▶ **EXERCISE**:
Beginning with the opening line, set down each line of the material below exactly, stopping once the line with "def State.part? (s" is done.

▶ **MATERIAL PROVIDED**:

-- ==== Sys2Proof/Machine/QuenchOps.lean ====
section
/-! DEFINITION. Reset records, installation of retirements, quenches, and the handling of hangs (R25, R26, R87, R114,
R161, R363 to R365, R374, R375, R377, R464, R465). -/
namespace Sys2Proof

/-- Groups of Table 16.2 that a reset kind returns to defaults (R464, R466). -/
def resetGroups (kind : Nat) : Nat :=
  match kind with
  | 1 => 0x45420 | 2 => 0x44000 | 3 => 0x6C000 | 4 => 0x6C000 | 5 => 0x6FFE1 | 6 => 0x6FFF9 | 7 => 0x6FFFB | _ => 0

/-- The spare that takes a retired tile's place (R87, R114, R161, R365 step 2). -/
def Tile.asSpare (t : Tile) : Tile := { t.toDefaults with spd := t.spd, spdUe := t.spdUe }

/-- Partition state codes of Table 12.12. -/
def PartSt.code : PartSt → Nat
  | .run => 1 | .quench => 2 | .hang => 3 | .maint => 4 | .degraded => 5

/-- Context fault state codes of Table 12.13. -/
def CtxFlt.code : CtxFlt → Nat
  | .run => 1 | .faulted => 2 | .suspect => 3 | .held => 4

end Sys2Proof

namespace Sys2Proof.Machine

/-- A reset of Table 16.3 has completed (R465). -/
def State.resetRecord (s : State) (kind source arg : Nat) : State :=
  let p := s.pwr
  let s := { s with pwr := { p with
    new := true, widest := max p.widest kind, kind := kind, source := source, arg := arg, time := s.now
    groups := p.groups ||| resetGroups kind } }
  match kind with
  | 4 => s.ev 0x0501 2 arg arg 0
  | 5 => s.ev 0x0502 0 0 source 0
  | _ => s.ev 0x05FF 0 0 (0x0100 * 256) 0

/-! Partitions -/

/-- Change a partition. -/
def State.modPart (s : State) (p : Nat) (f : Part → Part) : State := { s with flt := { s.flt with parts := SMap.adj s.flt.parts p f } }
/-- A defined partition. -/
def State.part? (s : State) (p : Nat) : Option Part := SMap.get? s.flt.parts p
/-- Dies of a partition. -/
def State.partDies (s : State) (p : Nat) : List Nat := ((s.load.prects.filter fun r => r.id = p).map fun r => r.die).eraseDups
/-- Logical tiles of a partition. -/
def State.partTiles (s : State) (p : Nat) : List Nat := (s.load.prects.filter fun r => r.id = p).flatMap Rect.tiles
/-- A physical tile stands for a logical tile of the partition. -/
def State.inPart (s : State) (p pt : Nat) : Bool := match s.logOf pt with | some l => s.partOf l == some p | none => false
/-- Some logical tile of the partition is unmapped (R26). -/
def State.partHole (s : State) (p : Nat) : Bool :=
  s.remap.any fun e => e.2 = none && s.partOf e.1 == some p
/-- Tiles of a partition due for retirement: PEND (R363). -/
def State.pendOf (s : State) (p : Nat) : List Due := s.flt.due.filter fun d => s.inPart p d.ptile
/-- Contexts that hold tiles of a partition. -/
def State.holdersOf (s : State) (p : Nat) : List Nat :=
  (s.partCtxs p).filter fun c => s.tiles.any fun e => e.2.ctx = some c

/-- Contexts that a quench of a partition pre-empts: those that hold tiles of it (R365), and on a slot partition every
context on it (Table 10.8). -/
def State.quenched (s : State) (p : Nat) : List Nat := if s.slotPart p then s.partCtxs p else s.holdersOf p
/-- Contexts active on a partition: they hold tiles of it or have work in progress (R26). -/
def State.activeOn (s : State) (p : Nat) : List Nat :=
  (s.partCtxs p).filter fun c =>
    (s.tiles.any fun e => e.2.ctx = some c) || !(s.ctxDescs c).isEmpty || s.fab.insts.any fun i => i.isOpen && i.key.ctx = c
/-- A die of the partition is in a die reset: a quench of the partition is treated as already done (R35). -/
def State.partInReset (s : State) (p : Nat) : Bool := (s.partDies p).any fun d => (s.die d).rst.isSome

/-! Installing retirements -/

/-- The lowest free spare of a die, row 50 before row 51 (R25); a spare that is itself due is not taken. -/
def State.spareOf (s : State) (d : Nat) : Option Nat :=
  ((List.range 128).map fun i => d * 4096 + 3200 + i).find? fun q => s.freeSpare q && !s.isDue q

/-- Install the retirement of a physical tile (R25, R26, R364, R365 step 2). -/
def State.installTile (s : State) (p : Nat) : State :=
  let s := { s with flt := { s.flt with due := s.flt.due.filter fun d => d.ptile ≠ p } }
  let note := fun (s : State) (q : Option Nat) => { s with flt := { s.flt with retired := s.flt.retired ++ [(p, q)] } }
  match s.logOf p with
  | none => note s none
  | some l =>
    let t := s.ptile p
    let s := { s with flt := { s.flt with waitAt := SMap.erase s.flt.waitAt p } }
    match s.spareOf (physDie p) with
    | some q =>
      let s := (s.setPtile q t.asSpare).setPtile p { t with ctx := none, launch := none }
      let s := note { s with remap := SMap.setD s.remap l (some q) (some (identPhys l)) } (some q)
      s.ev 0x0304 1 p q 0
    | none =>
      let s := s.setPtile p { t with ctx := none, launch := none }
      let s := note { s with remap := SMap.set s.remap l none } none
      s.ev 0x03FF 1 p Status.degraded.code 0

/-- Install tiles in the order in which they fell due, ties to the lower ID (R364). -/
def State.installAll (s : State) (ds : List Due) : State :=
  (sortBy (fun (a b : Due) => decide (a.since < b.since) || (a.since = b.since && decide (a.ptile ≤ b.ptile))) ds).foldl
    (fun (s : State) d => s.installTile d.ptile) s

/-- A load in progress does not stand in the way of the retirement: the tile fell due before its START (R354). -/
def State.ripe (s : State) (d : Due) : Bool := s.load.st = .idle || decide (d.since ≤ s.load.since)

/-- What a quench of a partition installs: its own pending retirements, and those of tiles of its dies that belong to no
partition (R363). -/
def State.quenchDues (s : State) (p : Nat) : List Due :=
  s.flt.due.filter fun d => s.ripe d && (s.inPart p d.ptile
    || ((s.partDies p).contains (physDie d.ptile) && (match s.logOf d.ptile with | some l => s.partOf l == none | none => true)))

/-- Tiles due on a die (R363). -/
def State.dieDues (s : State) (d : Nat) : List Due := s.flt.due.filter fun x => s.ripe x && physDie x.ptile = d

/-! Quench -/

/-- SCH stops a context at once and keeps the descriptors that have ended already: used where they still complete. -/
def State.preemptKeep (s : State) (c : Nat) : State :=
  let fin := (s.ctxDescs c).filter fun e => e.2.st = .finished
  let s := (s.preemptStart c .sch).preemptDone c
  { s with descs := fin.foldl (fun m e => SMap.set m e.1 e.2) s.descs }

/-- What a context that a quench leaves on a DEGRADED partition has in progress completes with DEGRADED (R26). -/
def State.degradeCtx (s : State) (c : Nat) : State :=
  let s := s.closeColls c .degraded
  ((s.ctxDescs c).foldl (fun (s : State) e => s.cutShort e.1 .degraded) s).preemptKeep c

/-- Steps 1 to 3 of R365: `src` is the SOURCE of Table 16.3; the descriptors of context `keep` that have ended still
complete. -/
def State.quenchStart (s : State) (p src : Nat) (keep : Option Nat) : State :=
  let cs := s.quenched p
  let s := (s.modPart p fun x => { x with st := .quench, quench := some (src, cs) }).schAdvance p
  let s := if (s.installAll (s.quenchDues p)).partHole p then (s.activeOn p).foldl (fun (s : State) c => s.degradeCtx c) s else s
  let s := cs.foldl (fun (s : State) c =>
    if keep = some c then s.preemptKeep c
    else (s.preemptStart c .sch).preemptDone c) s
  let s := s.installAll (s.quenchDues p)
  s.dropWork (fun pt _ => s.inPart p pt) fun t => { t.keepFault t.unitReset with ctx := t.ctx }

/-- The partition is left DEGRADED (R26); handling of a hang on it ends (R374). -/
def State.leaveDegraded (s : State) (p : Nat) : State :=
  let was := match s.part? p with | some x => x.hang.isSome | none => false
  let s := s.modPart p fun x => { x with st := .degraded, hang := none }
  let s := { s with ctxs := s.ctxs.mapV fun _ x => if x.part = p && (x.flt = .held || x.flt = .suspect) then { x with flt := .run } else x }
  if was then s.ev 0x0404 6 p p 0 else s

/-! Handling a hang (R374, R375) -/

/-- Let the tiles of a context that stand at the instruction after CTL.STEP go on. -/
def State.unhold (s : State) (c : Nat) : State :=
  s.dropWork (fun _ t => t.ctx = some c && t.wait = some .hold) fun t => { t with wait := none, cpState := .running }

/-- A context still counts as a suspect: neither faulted nor pre-empted by the host (R377). -/
def State.suspectStays (s : State) (c : Nat) : Bool :=
  s.ctxIs c fun x => (x.flt = .held || x.flt = .suspect) && x.preempted ≠ some .host && x.preempting ≠ some .host

/-- The bits of HANG's ARG1: faulted contexts among the lowest 64. -/
def hangBits (cs : List Nat) : Nat := cs.foldl (fun a c => if c < 64 then setBits a c 1 1 else a) 0

/-- The last suspect has been taken: an unexplained hang, the second within an hour, leads to MAINT; otherwise the held
contexts go on (R374 step 5, R375). -/
def State.hangEnd (s : State) (p : Nat) : State :=
  match s.part? p with
  | none => s
  | some x =>
    match x.hang with
    | none => s
    | some h =>
      let left := h.all.filter s.suspectStays
      let un := h.guilty.isEmpty
      let soon := un && (match x.lastHang with | some t => decide (s.now < t + 3600000000000) | none => false)
      let s := if un then s.modPart p fun x => { x with unexpl := satInc x.unexpl, lastHang := some s.now } else s
      let s := if un then { s with flt := { s.flt with unexpl := satInc s.flt.unexpl } } else s
      if soon then
        let s := left.foldl (fun (s : State) c =>
          ((s.preemptStart c .host).preemptDone c).modCtx c fun x => { x with flt := .run, preempted := some .host }) s
        s.modPart p fun x => { x with st := .maint, hang := none, bistOk := [] }
      else
        let s := s.modPart p fun x => { x with st := .run, hang := none }
        let s := left.foldl (fun (s : State) c => ((s.modCtx c fun x => { x with flt := .run }).unhold c).schResume c) s
        let s := (s.partCtxs p).foldl (fun (s : State) c => s.schResume c) s
        s.ev 0x0404 6 p p (hangBits h.guilty)

/-- The next suspect is replayed alone (R374 step 2). -/
def State.hangNext (s : State) (p : Nat) : State :=
  match (s.part? p).bind (·.hang) with
  | none => s
  | some h =>
    match h.todo.filter s.suspectStays with
    | [] => (s.modPart p fun x => { x with hang := some { h with todo := [], cur := none } }).hangEnd p
    | c :: rest =>
      let s := s.modPart p fun x => { x with hang := some { h with todo := rest, cur := some (c, s.now), ending := false } }
      let s := s.modCtx c fun x => { x with flt := .suspect, preempted := none, replaying := true }
      s.replayQueues c

/-- The suspect passes: it is HELD where it stands (R374 step 3). -/
def State.suspectPass (s : State) (p c : Nat) : State :=
  let s := s.modCtx c fun x => if x.flt = .suspect then { x with flt := .held } else x
  s.hangNext p

/-- The suspect has ceased to be one: handling moves on (R377). -/
def State.hangCheck (s : State) (p : Nat) : State :=
  match (s.part? p).bind (·.hang) with
  | some h =>
    match h.cur with
    | some (c, _) => if h.ending || s.suspectStays c then s else s.hangNext p
    | none => s
  | none => s

/-- A hang is confirmed on a partition (R373, R374 step 1). -/
def State.hangStart (s : State) (p : Nat) : State :=
  let sus := (s.holdersOf p).filter fun c =>
    s.ctxIs c fun x => x.flt ≠ .faulted && x.preempted ≠ some .host && x.preempting ≠ some .host
  let s := s.modPart p fun x => { x with hangs := satInc x.hangs, hang := some ⟨sus, sus, none, [], false⟩ }
  let s := { s with flt := { s.flt with confirmed := satInc s.flt.confirmed } }
  let s := s.ev 0x0404 6 p p 0
  let s := sus.foldl (fun (s : State) c => s.modCtx c fun x => { x with flt := .held, suspected := satInc x.suspected }) s
  s.quenchStart p 7 none

/-- The suspect hangs alone: it faults with ABANDONED and its replay is quenched (R374 step 4). -/
def State.suspectGuilty (s : State) (p c : Nat) : State :=
  let s := s.enterFaulted c .abandoned 0xFFFF none
  let s := s.modCtx c fun x => { x with guilty := satInc x.guilty }
  let s := { s with flt := { s.flt with guilty := satInc s.flt.guilty } }
  let s := s.modPart p fun x => { x with hang := x.hang.map fun h => { h with guilty := h.guilty ++ [c], ending := true, cur := none } }
  (s.quenchStart p 7 (some c)).modCtx c fun x => { x with preempted := none }

/-- A quench of a partition that the host or AUTOQ asks for (R363, R365); beside a die reset it counts as done already (R35),
and a RESUME from MAINT then returns STATE to RUN (R375). -/
def State.quenchAsk (s : State) (p src : Nat) : State :=
  if s.partInReset p then s.modPart p fun x => { x with st := if x.st = .maint then .run else x.st }
  else s.quenchStart p src none

/-- Steps 1 to 3 of a quench are over: step 4 (R365). -/
def State.quenchDone (s : State) (p : Nat) : State :=
  match s.part? p with
  | none => s
  | some x =>
    match x.quench with
    | none => s
    | some (src, cs) =>
      let s := s.modPart p fun x => { x with quench := none, quenches := x.quenches + 1 }
      let s := s.resetRecord 2 src p
      if s.partHole p then s.leaveDegraded p
      else if x.hang.isSome then (s.modPart p fun x => { x with st := .hang }).hangNext p
      else
        let s := s.modPart p fun x => { x with st := .run }
        let s := cs.foldl (fun (s : State) c => (s.unhold c).schResume c) s
        s

/-- A LAUNCH of the context runs. -/
def State.launching (s : State) (c : Nat) : Bool := (s.ctxDescs c).any fun e => e.2.isLaunch && e.2.st = .running

/-- AUTOQ may quench the partition now: every context holding tiles of it stands at a boundary (R363). -/
def State.atBoundary (s : State) (p : Nat) : Bool :=
  (s.holdersOf p).all fun c =>
    !s.launching c || ((s.stepTiles c).any fun l => (s.tile l).wait = some .hold)

/-- A step completion on the partition holds its tiles: a retirement pends and AUTOQ is on (R363). -/
def State.stepHolds (s : State) (p : Nat) : Bool := s.flt.autoq && (s.pendOf p).any s.ripe

end Sys2Proof.Machine
end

▶ **OUTPUT BELOW**:
-- ==== Sys2Proof/Machine/QuenchOps.lean ====
section
/-! DEFINITION. Reset records, installation of retirements, quenches, and the handling of hangs (R25, R26, R87, R114,
R161, R363 to R365, R374, R375, R377, R464, R465). -/
namespace Sys2Proof

/-- Groups of Table 16.2 that a reset kind returns to defaults (R464, R466). -/
def resetGroups (kind : Nat) : Nat :=
  match kind with
  | 1 => 0x45420 | 2 => 0x44000 | 3 => 0x6C000 | 4 => 0x6C000 | 5 => 0x6FFE1 | 6 => 0x6FFF9 | 7 => 0x6FFFB | _ => 0

/-- The spare that takes a retired tile's place (R87, R114, R161, R365 step 2). -/
def Tile.asSpare (t : Tile) : Tile := { t.toDefaults with spd := t.spd, spdUe := t.spdUe }

/-- Partition state codes of Table 12.12. -/
def PartSt.code : PartSt → Nat
  | .run => 1 | .quench => 2 | .hang => 3 | .maint => 4 | .degraded => 5

/-- Context fault state codes of Table 12.13. -/
def CtxFlt.code : CtxFlt → Nat
  | .run => 1 | .faulted => 2 | .suspect => 3 | .held => 4

end Sys2Proof

namespace Sys2Proof.Machine

/-- A reset of Table 16.3 has completed (R465). -/
def State.resetRecord (s : State) (kind source arg : Nat) : State :=
  let p := s.pwr
  let s := { s with pwr := { p with
    new := true, widest := max p.widest kind, kind := kind, source := source, arg := arg, time := s.now
    groups := p.groups ||| resetGroups kind } }
  match kind with
  | 4 => s.ev 0x0501 2 arg arg 0
  | 5 => s.ev 0x0502 0 0 source 0
  | _ => s.ev 0x05FF 0 0 (0x0100 * 256) 0

/-! Partitions -/

/-- Change a partition. -/
def State.modPart (s : State) (p : Nat) (f : Part → Part) : State := { s with flt := { s.flt with parts := SMap.adj s.flt.parts p f } }
/-- A defined partition. -/
def State.part? (s : State) (p : Nat) : Option Part := SMap.get? s.flt.parts p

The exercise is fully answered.